Retail sales of farm tractors shall be taxed at the rate of one percent (1%) when made to farmers for agricultural purposes. Retail sales of farm implements sold to farmers and used directly in the production of poultry, ratite, domesticated fish as defined in Section 69-7-501, livestock, livestock products, agricultural crops or ornamental plant crops or used for other agricultural purposes shall be taxed at the rate of three percent (3%) when used on the farm. The three percent (3%) rate shall alsoapply to all equipment used in logging, pulpwood operations or tree farming which is either (a) self-propelled or which is (b) mounted so that it is (i) permanently attached to other equipment which is self-propelled or (ii) permanently attached to other equipment drawn by a vehicle which is self-propelled.

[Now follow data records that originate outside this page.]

-- ==== Sys2Proof/Machine/State.lean ====
section
/-! DEFINITION. The state of one IDEA-CORE instance (spec/10_state.md rules R20 to R38), its reset value
(R35, R260), and the reasons a step could stop. -/

namespace Sys2Proof.Machine

/-- `STATUS.MODE`: the chaining direction in force (R28, R31). The code 11 is "never produced", so the
three-valued type of 93_implementation_defined.md item U3 is used (DEDUCED, safe: log entry 4). -/
inductive Mode where
  /-- 00: no chaining operation. -/
  | IDLE
  /-- 01: encrypt direction. -/
  | ENC
  /-- 10: decrypt direction. -/
  | DEC
deriving DecidableEq, Repr

/-- `STATUS.FAULT`: the fault codes of rule R231. The codes 6..15 are "never produced" (item U4; log
entry 4). -/
inductive FaultCode where
  /-- 0: no fault since reset. -/
  | NONE
  /-- 1: illegal command word (R237). -/
  | ILLEGAL_CMD
  /-- 2: the command needs EK and EKV = 0 (R233). -/
  | NO_EK
  /-- 3: the command needs DK and DKV = 0 (R234). -/
  | NO_DK
  /-- 4: BLOCK with MODE = IDLE (R235). -/
  | NO_CHAIN
  /-- 5: KEYSCHED with MODE != IDLE (R236). -/
  | KEY_IN_USE
deriving DecidableEq, Repr

/-- One thing the outside world does to an instance: it issues a command (R60) or drives the reset input,
which is separate from the command port (R260). -/
inductive Input where
  | command (c : Command)
  | reset
deriving DecidableEq, Repr

/-- The state vector `S = (EK, DK, FA, FB, DOUT, STATUS)` of rule R20, with STATUS held by its fields.

`EK` and `DK` are absent while their valid bits are 0, as rules R29, R30 and items U1, U2 of
93_implementation_defined.md require, so `STATUS.EKV` and `STATUS.DKV` are exactly their presence and are
stored once (Machine/Flags.lean reads them back as bits; DEDUCED, safe: log entry 3). `pending` is the
MODEL's own field, not the spec's: the inputs the outside world has lined up and not yet delivered (DESIGN
CHOICE, safe: log entry 1). -/
structure State where
  /-- Encryption subkey schedule register file, 52 words of 16 bits (R24); present exactly when EKV = 1. -/
  EK : Option Schedule
  /-- Decryption subkey schedule register file, 52 words of 16 bits (R25); present exactly when DKV = 1. -/
  DK : Option Schedule
  /-- feedbackA, 64 bits (R26). -/
  FA : Block
  /-- feedbackB, 64 bits (R26). -/
  FB : Block
  /-- Result register, 64 bits (R27). -/
  DOUT : Block
  /-- STATUS[3:2] (R31). -/
  MODE : Mode
  /-- STATUS[7:4] (R32). -/
  FAULT : FaultCode
  /-- The inputs not yet delivered, next one first (the model's own). -/
  pending : List Input
deriving DecidableEq, Repr

/-- Why a step stops the machine for good. NO constructor: the spec gives no such event. A refused command
is a fault CODE in STATUS and the machine goes on (R232, R245), and every command completes (R275). -/
inductive Fault where
deriving DecidableEq, Repr

/-- Why the model has no answer for a command. -/
inductive Refusal where
  /-- Raised by exec's arm of a command without a meaning, under its mnemonic; no arm is one today. Safe:
  the run stops where the hardware would go on. -/
  | notModelled (mnemonic : String)
deriving DecidableEq, Repr

/-- The state right after reset (R35, R260): no schedule, zero feedback and result, IDLE, no fault.
Nothing is lined up: after reset the core waits for the first command (R261). -/
def State.reset : State :=
  { EK := none, DK := none, FA := 0x0000000000000000#64, FB := 0x0000000000000000#64,
    DOUT := 0x0000000000000000#64, MODE := .IDLE, FAULT := .NONE, pending := [] }

end Sys2Proof.Machine
end

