-- ==== Sys2Proof/Machine/Dispatch.lean ====
section
/-! DEFINITION. The meaning of every command: one arm per constructor of `Instr`, each one direct call. -/

namespace Sys2Proof.Machine

def exec (i : Instr) (s : State) : Host.Outcome State Fault Refusal :=
  match i with
  | .nop => Sys2Proof.Machine.execNop s
  | .mul a b => Sys2Proof.Machine.execMul a b s
  | .addinv x => Sys2Proof.Machine.execAddinv x s
  | .mulinv x => Sys2Proof.Machine.execMulinv x s
  | .keysched k => Sys2Proof.Machine.execKeysched k s
  | .revsched => Sys2Proof.Machine.execRevsched s
  | .xformE blk => Sys2Proof.Machine.execXformE blk s
  | .xformD blk => Sys2Proof.Machine.execXformD blk s
  | .startE => Sys2Proof.Machine.execStartE s
  | .startD => Sys2Proof.Machine.execStartD s
  | .block raw => Sys2Proof.Machine.execBlock raw s
  | .endChain => Sys2Proof.Machine.execEndChain s

end Sys2Proof.Machine
end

Except as otherwise provided in subsection (3) of this section, retail sales of aircraft, automobiles, trucks, truck-tractors, semitrailers and mobile homes shall be taxed at the rate of three percent (3%).
Sales of manufacturing machinery or manufacturing machine parts when made to a manufacturer or custom processor for plant use only when the machinery and machine parts will be used exclusively and directly within this state in manufacturing a commodity for sale, rental or in processing for a fee shall be taxed at the rate of one and one-half percent (1-1/2%).
Sales of machinery and machine parts when made to a high technology business for plant use only when the machinery and machine parts will be used exclusively and directly within this state for industrial purposes, including, but not limited to, manufacturing or research and development activities, shall be taxed at the rate of one and one-half percent (1-1/2%).
Sales of materials for use in track and track structures to a railroad whose rates are fixed by the Interstate Commerce Commission or the Mississippi Public Service Commission shall be taxed at the rate of three percent (3%).
Sales of tangible personal property to electric power associations for use in the ordinary and necessary operation of their generating or distribution systems shall be taxed at the rate of one percent (1%).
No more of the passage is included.